◆ What is needed ◆
Stop after the line with "(cd : CBit)"; until then, please copy every line of the records word for word from the first.

◆ Saved entries ◆
^^^^^^^^^^^^^^^^

/-- FADD to FCVTWUS, on every selector where an instruction can run: where no raised flag is enabled k[rd] takes the binary32 result
and FPCSR the raised flags, and nothing else changes; where one is, FPE is entered with its bit number as detail and neither is
written. FEQ, FLT, FLE and FUN write one condition bit, with NV for a signalling NaN, or for any NaN in FLT and FLE. FABS, FNEG and
FCLASS raise no flag. Where the spec leaves a point open the clauses follow the model's own reading (assumption log 3).
(spec/07_kyoquel_instructions.md R198) -/
def Obligations.FloatingPointResults : Prop :=
  ∀ (s : State) (sel : CoreSel) (cd : CBit) (rd rs1 rs2 : Reg), s.ready sel →
    ((∀ b, ((fpAdd (s.core sel b).rm (Fp.of ((s.core sel b).rd rs1)) (Fp.of ((s.core sel b).rd rs2))).2.trapBit (s.core sel b).fpEn) = none) → Completes (.fadd sel rd rs1 rs2) sel s (fun c => c.givesF rd (fpAdd c.rm (Fp.of (c.rd rs1)) (Fp.of (c.rd rs2))))) ∧
    (∀ k, s.calm sel → (∀ b, ((fpAdd (s.core sel b).rm (Fp.of ((s.core sel b).rd rs1)) (Fp.of ((s.core sel b).rd rs2))).2.trapBit (s.core sel b).fpEn) = some k) →
      Completes (.fadd sel rd rs1 rs2) sel s (fun c => c.traps 11 k 0#32 false (kyEncode (.fadd rd rs1 rs2)))) ∧
    ((∀ b, ((fpAdd (s.core sel b).rm (Fp.of ((s.core sel b).rd rs1)) (Fp.of ((s.core sel b).rd rs2)).neg).2.trapBit (s.core sel b).fpEn) = none) → Completes (.fsub sel rd rs1 rs2) sel s (fun c => c.givesF rd (fpAdd c.rm (Fp.of (c.rd rs1)) (Fp.of (c.rd rs2)).neg))) ∧
    (∀ k, s.calm sel → (∀ b, ((fpAdd (s.core sel b).rm (Fp.of ((s.core sel b).rd rs1)) (Fp.of ((s.core sel b).rd rs2)).neg).2.trapBit (s.core sel b).fpEn) = some k) →
      Completes (.fsub sel rd rs1 rs2) sel s (fun c => c.traps 11 k 0#32 false (kyEncode (.fsub rd rs1 rs2)))) ∧
    ((∀ b, ((fpMul (s.core sel b).rm (Fp.of ((s.core sel b).rd rs1)) (Fp.of ((s.core sel b).rd rs2))).2.trapBit (s.core sel b).fpEn) = none) → Completes (.fmul sel rd rs1 rs2) sel s (fun c => c.givesF rd (fpMul c.rm (Fp.of (c.rd rs1)) (Fp.of (c.rd rs2))))) ∧
    (∀ k, s.calm sel → (∀ b, ((fpMul (s.core sel b).rm (Fp.of ((s.core sel b).rd rs1)) (Fp.of ((s.core sel b).rd rs2))).2.trapBit (s.core sel b).fpEn) = some k) →
      Completes (.fmul sel rd rs1 rs2) sel s (fun c => c.traps 11 k 0#32 false (kyEncode (.fmul rd rs1 rs2)))) ∧
    ((∀ b, ((fpDiv (s.core sel b).rm (Fp.of ((s.core sel b).rd rs1)) (Fp.of ((s.core sel b).rd rs2))).2.trapBit (s.core sel b).fpEn) = none) → Completes (.fdiv sel rd rs1 rs2) sel s (fun c => c.givesF rd (fpDiv c.rm (Fp.of (c.rd rs1)) (Fp.of (c.rd rs2))))) ∧
    (∀ k, s.calm sel → (∀ b, ((fpDiv (s.core sel b).rm (Fp.of ((s.core sel b).rd rs1)) (Fp.of ((s.core sel b).rd rs2))).2.trapBit (s.core sel b).fpEn) = some k) →
      Completes (.fdiv sel rd rs1 rs2) sel s (fun c => c.traps 11 k 0#32 false (kyEncode (.fdiv rd rs1 rs2)))) ∧
    ((∀ b, ((fpSqrt (s.core sel b).rm (Fp.of ((s.core sel b).rd rs1))).2.trapBit (s.core sel b).fpEn) = none) → Completes (.fsqrt sel rd rs1) sel s (fun c => c.givesF rd (fpSqrt c.rm (Fp.of (c.rd rs1))))) ∧
    (∀ k, s.calm sel → (∀ b, ((fpSqrt (s.core sel b).rm (Fp.of ((s.core sel b).rd rs1))).2.trapBit (s.core sel b).fpEn) = some k) →
      Completes (.fsqrt sel rd rs1) sel s (fun c => c.traps 11 k 0#32 false (kyEncode (.fsqrt rd rs1)))) ∧
    ((∀ b, ((fpMinMax false ((s.core sel b).rd rs1) ((s.core sel b).rd rs2)).2.trapBit (s.core sel b).fpEn) = none) → Completes (.fmin sel rd rs1 rs2) sel s (fun c => c.givesF rd (fpMinMax false (c.rd rs1) (c.rd rs2)))) ∧
    (∀ k, s.calm sel → (∀ b, ((fpMinMax false ((s.core sel b).rd rs1) ((s.core sel b).rd rs2)).2.trapBit (s.core sel b).fpEn) = some k) →
      Completes (.fmin sel rd rs1 rs2) sel s (fun c => c.traps 11 k 0#32 false (kyEncode (.fmin rd rs1 rs2)))) ∧
    ((∀ b, ((fpMinMax true ((s.core sel b).rd rs1) ((s.core sel b).rd rs2)).2.trapBit (s.core sel b).fpEn) = none) → Completes (.fmax sel rd rs1 rs2) sel s (fun c => c.givesF rd (fpMinMax true (c.rd rs1) (c.rd rs2)))) ∧
    (∀ k, s.calm sel → (∀ b, ((fpMinMax true ((s.core sel b).rd rs1) ((s.core sel b).rd rs2)).2.trapBit (s.core sel b).fpEn) = some k) →
      Completes (.fmax sel rd rs1 rs2) sel s (fun c => c.traps 11 k 0#32 false (kyEncode (.fmax rd rs1 rs2)))) ∧
    ((∀ b, ((fpOfInt (s.core sel b).rm ((s.core sel b).rd rs1).toInt).2.trapBit (s.core sel b).fpEn) = none) → Completes (.fcvtsw sel rd rs1) sel s (fun c => c.givesF rd (fpOfInt c.rm (c.rd rs1).toInt))) ∧
    (∀ k, s.calm sel → (∀ b, ((fpOfInt (s.core sel b).rm ((s.core sel b).rd rs1).toInt).2.trapBit (s.core sel b).fpEn) = some k) →
      Completes (.fcvtsw sel rd rs1) sel s (fun c => c.traps 11 k 0#32 false (kyEncode (.fcvtsw rd rs1)))) ∧
    ((∀ b, ((fpOfInt (s.core sel b).rm ((s.core sel b).rd rs1).toNat).2.trapBit (s.core sel b).fpEn) = none) → Completes (.fcvtswu sel rd rs1) sel s (fun c => c.givesF rd (fpOfInt c.rm (c.rd rs1).toNat))) ∧
    (∀ k, s.calm sel → (∀ b, ((fpOfInt (s.core sel b).rm ((s.core sel b).rd rs1).toNat).2.trapBit (s.core sel b).fpEn) = some k) →
      Completes (.fcvtswu sel rd rs1) sel s (fun c => c.traps 11 k 0#32 false (kyEncode (.fcvtswu rd rs1)))) ∧
    ((∀ b, ((fpToRange (s.core sel b).rm (-(2 ^ 31)) (2 ^ 31 - 1) (Fp.of ((s.core sel b).rd rs1))).2.trapBit (s.core sel b).fpEn) = none) → Completes (.fcvtws sel rd rs1) sel s (fun c => c.givesF rd (fpToRange c.rm (-(2 ^ 31)) (2 ^ 31 - 1) (Fp.of (c.rd rs1))))) ∧
    (∀ k, s.calm sel → (∀ b, ((fpToRange (s.core sel b).rm (-(2 ^ 31)) (2 ^ 31 - 1) (Fp.of ((s.core sel b).rd rs1))).2.trapBit (s.core sel b).fpEn) = some k) →
      Completes (.fcvtws sel rd rs1) sel s (fun c => c.traps 11 k 0#32 false (kyEncode (.fcvtws rd rs1)))) ∧
    ((∀ b, ((fpToRange (s.core sel b).rm 0 (2 ^ 32 - 1) (Fp.of ((s.core sel b).rd rs1))).2.trapBit (s.core sel b).fpEn) = none) → Completes (.fcvtwus sel rd rs1) sel s (fun c => c.givesF rd (fpToRange c.rm 0 (2 ^ 32 - 1) (Fp.of (c.rd rs1))))) ∧
    (∀ k, s.calm sel → (∀ b, ((fpToRange (s.core sel b).rm 0 (2 ^ 32 - 1) (Fp.of ((s.core sel b).rd rs1))).2.trapBit (s.core sel b).fpEn) = some k) →
      Completes (.fcvtwus sel rd rs1) sel s (fun c => c.traps 11 k 0#32 false (kyEncode (.fcvtwus rd rs1)))) ∧
    ((∀ b, (s.core sel b).fpEn.testBit 4 = false) → Completes (.feq sel cd rs1 rs2) sel s
      (fun c => c.givesFC cd (let x := Fp.of (c.rd rs1); let y := Fp.of (c.rd rs2); (decide (x.isNan = false ∧ y.isNan = false ∧ x.eqv y = true), ({ nv := x.isSnan || y.isSnan } : FpFlags))))) ∧
    ((∀ b, (s.core sel b).fpEn.testBit 4 = false) → Completes (.flt sel cd rs1 rs2) sel s
      (fun c => c.givesFC cd (let x := Fp.of (c.rd rs1); let y := Fp.of (c.rd rs2); (decide (x.isNan = false ∧ y.isNan = false ∧ x.lt y = true), ({ nv := x.isNan || y.isNan } : FpFlags))))) ∧
    ((∀ b, (s.core sel b).fpEn.testBit 4 = false) → Completes (.fle sel cd rs1 rs2) sel s
      (fun c => c.givesFC cd (let x := Fp.of (c.rd rs1); let y := Fp.of (c.rd rs2); (decide (x.isNan = false ∧ y.isNan = false ∧ y.lt x = false), ({ nv := x.isNan || y.isNan } : FpFlags))))) ∧
    ((∀ b, (s.core sel b).fpEn.testBit 4 = false) → Completes (.fun sel cd rs1 rs2) sel s
      (fun c => c.givesFC cd (let x := Fp.of (c.rd rs1); let y := Fp.of (c.rd rs2); (x.isNan || y.isNan, ({ nv := x.isSnan || y.isSnan } : FpFlags))))) ∧
    Completes (.fabs sel rd rs1) sel s (fun c => c.gives rd (c.rd rs1 &&& 0x7FFFFFFF#32)) ∧
    Completes (.fneg sel rd rs1) sel s (fun c => c.gives rd (c.rd rs1 ^^^ 0x80000000#32)) ∧
    Completes (.fclass sel rd rs1) sel s (fun c => c.gives rd (fpClass (c.rd rs1)))

/-- TEV, TEVX, TETH, TRST and TRDS on an entry that the calling task owns, with no CMP injection armed: TEV and TEVX evaluate the
entry at the task's sampling instant with IN the accumulator, write the entry, et to k[rd] and q to the accumulator; TETH gives bits
39:32 of et and writes nothing; TRST clears IN, Q, RUN and SAT; TRDS gives word 0; no condition bit, no other entry and no byte of
memory changes. Where the spec leaves a point open the clauses follow the model's own reading (assumption log 36).
(spec/07_kyoquel_instructions.md R199, spec/03_task_engine.md R86) -/
def Obligations.TimerInstructionResults : Prop :=
  ∀ (s : State) (sel : CoreSel) (t x : Nat) (rd rs1 rs2 : Reg), s.ready sel → s.taskOf sel = some t → (∀ b, (s.core sel b).isSup = false) →
    x = ((s.core sel false).rd rs1).toNat → x < 8192 → (s.hw.timer x).alloc = true → (s.hw.timer x).owner = t → s.noCmpInj →
    (∀ r, r = (s.hw.timer x).eval ((s.hw.cyc t).due / 1000) (s.core sel false).acc (((s.core sel false).rd rs2).toNat) → (s.hw.timer x).typ ≠ 3 →
      CompletesBut [.tsk, .pair, .evr] [R.CMP_EPn_STATUS (sel.target / 2), R.CMP_EPn_UNDO (sel.target / 2), R.EVR_LOST] (.tev sel rd rs1 rs2) sel s (fun c d => c.puts d rd (BitVec.ofNat 32 (min r.2 0xFFFFFFFF)) ∧ c.steps d ∧ d.c = c.c ∧ d.acc = r.1.q ∧ d.fpcsr = c.fpcsr ∧ c.sameStatus d)
        (fun u => u.hw.timer x = r.1 ∧ (∀ y, y ≠ x → u.hw.timer y = s.hw.timer y) ∧ ∀ y, u.hw.mb y = s.hw.mb y)) ∧
    (rs2.getLsbD 0 = false → ∀ r, r = (s.hw.timer x).eval ((s.hw.cyc t).due / 1000) (s.core sel false).acc (if rs2 = 0#5 then 0 else ((s.core sel false).rd rs2).toNat + ((s.core sel false).rd (rs2 + 1#5)).toNat % 256 * 2 ^ 32) → (s.hw.timer x).typ ≠ 3 →
      CompletesBut [.tsk, .pair, .evr] [R.CMP_EPn_STATUS (sel.target / 2), R.CMP_EPn_UNDO (sel.target / 2), R.EVR_LOST] (.tevx sel rd rs1 rs2) sel s (fun c d => c.puts d rd (BitVec.ofNat 32 (min r.2 0xFFFFFFFF)) ∧ c.steps d ∧ d.c = c.c ∧ d.acc = r.1.q ∧ d.fpcsr = c.fpcsr ∧ c.sameStatus d)
        (fun u => u.hw.timer x = r.1 ∧ (∀ y, y ≠ x → u.hw.timer y = s.hw.timer y) ∧ ∀ y, u.hw.mb y = s.hw.mb y)) ∧
    ((s.hw.timer x).typ ≠ 3 → CompletesBut [] [] (.teth sel rd rs1) sel s
      (fun c d => c.puts d rd (BitVec.ofNat 32 (bitsOf ((s.hw.timer x).eval ((s.hw.cyc t).due / 1000) (s.hw.timer x).inp (s.hw.timer x).pt).2 32 8)) ∧ c.steps d ∧ d.c = c.c ∧ d.acc = c.acc ∧ d.fpcsr = c.fpcsr ∧ c.sameStatus d) (fun u => ∀ y, u.hw.mb y = s.hw.mb y ∧ u.hw.tsk = s.hw.tsk)) ∧
    CompletesBut [.tsk, .pair, .evr] [R.CMP_EPn_STATUS (sel.target / 2), R.CMP_EPn_UNDO (sel.target / 2), R.EVR_LOST] (.trst sel rs1) sel s (fun c d => c.sameK d ∧ c.quiet d)
      (fun u => (u.hw.timer x).inp = false ∧ (u.hw.timer x).q = false ∧ (u.hw.timer x).run = false ∧ (u.hw.timer x).sat = false ∧
        (u.hw.timer x).typ = (s.hw.timer x).typ ∧ (u.hw.timer x).owner = t ∧ (u.hw.timer x).ident = (s.hw.timer x).ident ∧ (u.hw.timer x).w1 = (s.hw.timer x).w1 ∧
        (∀ y, y ≠ x → u.hw.timer y = s.hw.timer y) ∧ ∀ y, u.hw.mb y = s.hw.mb y) ∧
    CompletesBut [] [] (.trds sel rd rs1) sel s (fun c d => c.puts d rd (BitVec.ofNat 32 (s.hw.timer x).w0) ∧ c.steps d ∧ d.c = c.c ∧ d.acc = c.acc ∧ d.fpcsr = c.fpcsr ∧ c.sameStatus d) (fun u => ∀ y, u.hw.mb y = s.hw.mb y ∧ u.hw.tsk = s.hw.tsk)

^^^^^^^^^^^^^^^^

◆ Answer section ◆
/-- FADD to FCVTWUS, on every selector where an instruction can run: where no raised flag is enabled k[rd] takes the binary32 result
and FPCSR the raised flags, and nothing else changes; where one is, FPE is entered with its bit number as detail and neither is
written. FEQ, FLT, FLE and FUN write one condition bit, with NV for a signalling NaN, or for any NaN in FLT and FLE. FABS, FNEG and
FCLASS raise no flag. Where the spec leaves a point open the clauses follow the model's own reading (assumption log 3).
(spec/07_kyoquel_instructions.md R198) -/
def Obligations.FloatingPointResults : Prop :=
  ∀ (s : State) (sel : CoreSel) (cd : CBit) (rd rs1 rs2 : Reg), s.ready sel →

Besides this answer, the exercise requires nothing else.